# WHAT YOU ARE ASKED TO DO:
Go through the entries below and copy each line that holds the word "last".

# DATA EXTRACT:
-- ==== Sys2Proof/Machine/Units/Bkgd.lean ====
section
/-! DEFINITION. Machine/Units/Bkgd.lean: the state of BKGD, unit 0x14, and STOR, unit 0x17 (chapter "Burnish and Background
Work"). -/
namespace Sys2Proof.Machine

/-- A task of R483: whether a period ended while it was suspended or unfinished (it runs once on resumption), its overruns and the
time of its last completion in ns. -/
structure Task where
  owed     : Bool := false
  overruns : Nat := 0
  doneNs   : Nat := 0
  deriving DecidableEq, Repr

/-- A test or calibration (R486 to R488): its code, unit, instance and argument, the deferred command, whether it has started, when, and
whether it was forced. -/
structure TestRun where
  code    : Nat
  unit    : Nat
  inst    : Nat
  arg     : Nat
  session : Nat
  seq     : Nat
  started : Bool := false
  startNs : Nat := 0
  forced  : Bool := false
  deriving DecidableEq, Repr

/-- The whole of BKGD. `suspended` is the suspend flag, `scrub` the address of the next block, `eyeLane` the lane measured last,
`eyes` the openings per lane in the form of R485, `retrainedNs` and `retrainTemp` the elapsed time and the reading at each channel's last retraining,
`wants` the channels whose retraining Burnish has requested. `snapshots` counts the snapshots taken, `latest` is the last one, `lost` the counted LOSS
lines of each port at it, `overdue` the tasks that overran since. -/
structure Bkgd where
  suspended  : Bool := false
  tasks      : Map Task := []
  scrub      : Nat := 0
  eyeLane    : Nat := 63
  eyes       : Map Nat := []
  retrainedNs : Map Nat := []
  retrainTemp : Map Int := []
  wants      : List Nat := []
  snapshots  : Nat := 0
  latest     : List Byte := []
  lost       : Map Int := []
  overdue    : Nat := 0
  tests      : List TestRun := []
  nScrub     : Nat := 0
  nSram      : Nat := 0
  nRestored  : Nat := 0
  nEyes      : Nat := 0
  nRetrain   : Nat := 0
  nOverruns  : Nat := 0
  nTests     : Nat := 0
  deriving DecidableEq, Repr

/-- A copy of a store item (R489): generation, data, the blocks that hold it, and whether it verifies. -/
structure StoreCopy where
  gen    : Nat
  data   : List Byte
  blocks : List Nat
  good   : Bool := true
  deriving DecidableEq, Repr

/-- A store item: its copies, of which the first is the newest. -/
structure StoreItem where
  copies : List StoreCopy := []
  deriving DecidableEq, Repr

/-- Why a store operation runs: a deferred command, a persistence without a command, the completion of a PENDING item or a
move of wear levelling. -/
inductive StoreWhy where
  | command (session seq : Nat)
  | persist
  | pending
  | wear
  deriving DecidableEq, Repr

/-- A store operation that waits or runs (R490, R491). `off` and `data` are what a write covers, `whole` that it replaces the item, `need` the
blocks of a copy (0: by the length). Once begun, `full` is the new version, `gen` its generation, `second` that the second copy is being written, `erase` that the
item is being erased. `blocks` are the blocks of the copy being written, `todo` those still to do, `erased` that the first of them has been erased, `source` the
block that wear levelling empties. `last` is the log that a persistence writes (R97). -/
structure StoreOp where
  why    : StoreWhy
  item   : Nat
  off    : Nat := 0
  data   : List Byte := []
  whole  : Bool := false
  need   : Nat := 0
  begun  : Bool := false
  full   : List Byte := []
  gen    : Nat := 0
  second : Bool := false
  erase  : Bool := false
  blocks : List Nat := []
  todo   : List Nat := []
  erased : Bool := false
  source : Nat := 0
  last   : List LogEntry := []
  deriving DecidableEq, Repr

/-- The configuration store, non-volatile except for the operations. `wear` is the erase count of a block, `pool` the blocks of the user pool beyond
0 to 3,967 that came from the spares, `worn` the retired blocks. -/
structure Stor where
  items    : Map StoreItem := []
  wear     : Map Nat := []
  pool     : List Nat := []
  worn     : List Nat := []
  spares   : Nat := 128
  degraded : Bool := false
  ops      : List StoreOp := []
  nWritten : Nat := 0
  nFailed  : Nat := 0
  nRetired : Nat := 0
  nMoves   : Nat := 0
  nPending : Nat := 0
  deriving DecidableEq, Repr

end Sys2Proof.Machine
end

# WRITTEN ANSWER:
time of its last completion in ns. -/
/-- The whole of BKGD. `suspended` is the suspend flag, `scrub` the address of the next block, `eyeLane` the lane measured last,
`eyes` the openings per lane in the form of R485, `retrainedNs` and `retrainTemp` the elapsed time and the reading at each channel's last retraining,
`wants` the channels whose retraining Burnish has requested. `snapshots` counts the snapshots taken, `latest` is the last one, `lost` the counted LOSS
block that wear levelling empties. `last` is the log that a persistence writes (R97). -/
  last   : List LogEntry := []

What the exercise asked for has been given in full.